MMTIT-Bench

April 13, 2026 · View on GitHub

A Multilingual and Multi-Scenario Benchmark with Cognition–Perception–Reasoning Guided Text-Image Machine Translation

中文版 • Paper • GitHub • HuggingFace

Overview

MMTIT-Bench is a human-verified benchmark for end-to-end Text-Image Machine Translation (TIMT). It contains 1,400 images spanning 14 non-English and non-Chinese languages across diverse real-world scenarios, with bilingual (Chinese & English) translation annotations.

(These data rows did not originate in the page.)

-- ==== Sys2Proof/Machine/Flags.lean ====
section
/-! DEFINITION. The byte form of P and every flag computation: N and Z (10 R31), ADC and SBC binary and decimal (43 R250 to R256),
compares (R258 to R260), BIT, TSB and TRB (44 R283 to R285), shifts and rotates (R286 to R289). -/

namespace Sys2Proof.Machine

/-- One bit of a byte. -/
def flagBit (on : Bool) (k : Nat) : Byte := if on then 1#8 <<< k else 0

/-- The byte form of P (R27): bit 0 C, 1 Z, 2 I, 3 D, 4 B, 5 U, 6 V, 7 N, with U reading as 1 (R29). -/
def Status.pack (p : Status) : Byte :=
  flagBit p.c 0 ||| flagBit p.z 1 ||| flagBit p.i 2 ||| flagBit p.d 3 ||| flagBit p.b 4 ||| 0x20 ||| flagBit p.v 6 ||| flagBit p.n 7

/-- Writing the byte form of P: all bits at once except U, which stays 1 (R28, R29). -/
def Status.unpack (v : Byte) : Status :=
  { c := v.getLsbD 0, z := v.getLsbD 1, i := v.getLsbD 2, d := v.getLsbD 3, b := v.getLsbD 4, v := v.getLsbD 6, n := v.getLsbD 7 }

/-- `SetNZ(r)` (R31). -/
def Status.setNZ (p : Status) (r : Byte) : Status := { p with z := r == 0, n := r.msb }

/-- A flag as a number. -/
def carryIn (c : Bool) : Nat := if c then 1 else 0

/-- The binary overflow: the operands have one sign and the result the other (R250, R251). -/
def overflow (a m r : Byte) : Bool := ((a ^^^ r) &&& (m ^^^ r)).msb

/-- `DecimalAdd` (R252): the corrected sum before truncation, so that the carry is "256 or more". -/
def decimalAdd (a m : Byte) (c : Bool) : Nat :=
  let lo0 := a.toNat % 16 + m.toNat % 16 + carryIn c
  let lo := if 0x0A ≤ lo0 then (lo0 + 0x06) % 16 + 0x10 else lo0
  let r := a.toNat / 16 * 16 + m.toNat / 16 * 16 + lo
  if 0xA0 ≤ r then r + 0x60 else r

/-- `DecimalSub` (R255): the corrected difference before truncation; it may be negative. -/
def decimalSub (a m : Byte) (c : Bool) : Int :=
  let lo : Int := (a.toNat % 16 : Nat) - (m.toNat % 16 : Nat) + (carryIn c : Nat) - 1
  let r0 : Int := (a.toNat : Int) - (m.toNat : Int) + (carryIn c : Nat) - 1
  let r1 := if r0 < 0 then r0 - 0x60 else r0
  if lo < 0 then r1 - 0x06 else r1

/-- ADC (R251): the new accumulator and status. V is binary in both modes; in decimal mode A and C are the corrected ones. -/
def adcResult (p : Status) (a m : Byte) : Byte × Status :=
  let bin := a.toNat + m.toNat + carryIn p.c
  let p1 := { p with v := overflow a m (BitVec.ofNat 8 bin) }
  if p.d then
    let r := decimalAdd a m p.c
    let a1 := BitVec.ofNat 8 r
    (a1, { p1 with c := decide (0x100 ≤ r) }.setNZ a1)
  else
    let a1 := BitVec.ofNat 8 bin
    (a1, { p1 with c := decide (0xFF < bin) }.setNZ a1)

/-- SBC (R253): the new accumulator and status. V and C are binary in both modes (R254). -/
def sbcResult (p : Status) (a m : Byte) : Byte × Status :=
  let m1 := m ^^^ 0xFF
  let bin := a.toNat + m1.toNat + carryIn p.c
  let p1 := { p with v := overflow a m1 (BitVec.ofNat 8 bin), c := decide (0xFF < bin) }
  let a1 := if p.d then BitVec.ofInt 8 (decimalSub a m p.c) else BitVec.ofNat 8 bin
  (a1, p1.setNZ a1)

/-- CMP, CPX, CPY (R258 to R260): C is the unsigned comparison, N and Z the difference. -/
def compareFlags (p : Status) (r m : Byte) : Status :=
  { p with c := decide (m.toNat ≤ r.toNat) }.setNZ (r - m)

/-- BIT in a memory mode (R283): Z of A and M, N and V from M itself. -/
def bitFlags (p : Status) (a m : Byte) : Status :=
  { p with z := (a &&& m) == 0, n := m.getLsbD 7, v := m.getLsbD 6 }

/-- Z of A and M alone: BIT immediate, TSB, TRB (R283 to R285). -/
def testFlags (p : Status) (a m : Byte) : Status := { p with z := (a &&& m) == 0 }

/-- ASL (R286). -/
def aslResult (p : Status) (m : Byte) : Byte × Status :=
  let v := m <<< 1
  (v, { p with c := m.getLsbD 7 }.setNZ v)

/-- LSR (R287). -/
def lsrResult (p : Status) (m : Byte) : Byte × Status :=
  let v := m >>> 1
  (v, { p with c := m.getLsbD 0 }.setNZ v)

/-- ROL (R288). -/
def rolResult (p : Status) (m : Byte) : Byte × Status :=
  let v := (m <<< 1) ||| flagBit p.c 0
  (v, { p with c := m.getLsbD 7 }.setNZ v)

/-- ROR (R289). -/
def rorResult (p : Status) (m : Byte) : Byte × Status :=
  let v := (m >>> 1) ||| flagBit p.c 7
  (v, { p with c := m.getLsbD 0 }.setNZ v)

/-- INC (R261). -/
def incResult (p : Status) (m : Byte) : Byte × Status := (m + 1, p.setNZ (m + 1))

/-- DEC (R262). -/
def decResult (p : Status) (m : Byte) : Byte × Status := (m - 1, p.setNZ (m - 1))

/-- TSB (R284). -/
def tsbResult (p : Status) (a m : Byte) : Byte × Status := (m ||| a, testFlags p a m)

/-- TRB (R285). -/
def trbResult (p : Status) (a m : Byte) : Byte × Status := (m &&& ~~~a, testFlags p a m)

end Sys2Proof.Machine
end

We also propose CPR-Trans (Cognition–Perception–Reasoning for Translation), a reasoning-oriented data paradigm that unifies scene cognition, text perception, and translation reasoning within a structured chain-of-thought framework.

MMTIT-Bench Overview

Benchmark Statistics

Item	Details
Total Images	1,400
Languages	14 (AR, DE, ES, FR, ID, IT, JA, KO, MS, PT, RU, TH, TR, VI)
Translation Directions	Other→Chinese, Other→English
Scenarios	Documents, Menus, Books, Attractions, Posters, Commodities, etc.
Annotation	Human-verified OCR + Bilingual translations

Data Format

Directory Structure

MMTIT-Bench/
├── README.md
├── README_ZH.md
├── annotation.jsonl        # Benchmark annotations
├── images.zip              # Benchmark images
├── eval_comet_demo.py      # COMET evaluation script
└── prediction_demo.jsonl   # Example prediction file

Annotation (`annotation.jsonl`)

Each line is a JSON object:

{
    "image_id": "Korea_Menu_20843.jpg",
    "parsing_anno": "멜로우스트리트\n\n위치: 서울특별시 관악구...",
    "translation_zh": "梅尔街\n\n位置：首尔特别市 冠岳区...",
    "translation_en": "Mellow Street\n\nLocation: 1st Floor, 104 Gwanak-ro..."
}

Field	Description
`image_id`	Image filename, formatted as `{Language}_{Scenario}_{ID}.jpg`
`parsing_anno`	OCR text parsing annotation (source language)
`translation_zh`	Chinese translation
`translation_en`	English translation

Prediction File

Your prediction file should be a JSONL with the following fields:

{"image_id": "Korea_Menu_20843.jpg", "pred": "Your model's translation output"}

Evaluation

We use COMET (Unbabel/wmt22-comet-da) as the rule-based evaluation metric.

Install

pip install unbabel-comet

Run

# Other → Chinese
python eval_comet_demo.py \
    --prediction your_prediction.jsonl \
    --annotation annotation.jsonl \
    --direction other2zh \
    --batch_size 16 --gpus 0

# Other → English
python eval_comet_demo.py \
    --prediction your_prediction.jsonl \
    --annotation annotation.jsonl \
    --direction other2en \
    --batch_size 16 --gpus 1

Arguments

Argument	Default	Description
`--prediction`	(required)	Path to your prediction JSONL
`--annotation`	`annotation.jsonl`	Path to benchmark annotations
`--direction`	(required)	`other2zh` or `other2en`
`--batch_size`	`16`	Batch size for inference
`--gpus`	`0`	Number of GPUs (0 = CPU)
`--output`	`comet_results_{direction}.jsonl`	Output path for per-sample scores

Citation

@misc{li2026mmtitbench,
      title={MMTIT-Bench: A Multilingual and Multi-Scenario Benchmark with Cognition-Perception-Reasoning Guided Text-Image Machine Translation},
      author={Gengluo Li and Chengquan Zhang and Yupu Liang and Huawen Shen and Yaping Zhang and Pengyuan Lyu and Weinong Wang and Xingyu Wan and Gangyan Zeng and Han Hu and Can Ma and Yu Zhou},
      year={2026},
      journal={arXiv preprint arXiv:2603.23896},
      url={https://arxiv.org/abs/2603.23896},
}

License

This benchmark is released for research purposes only.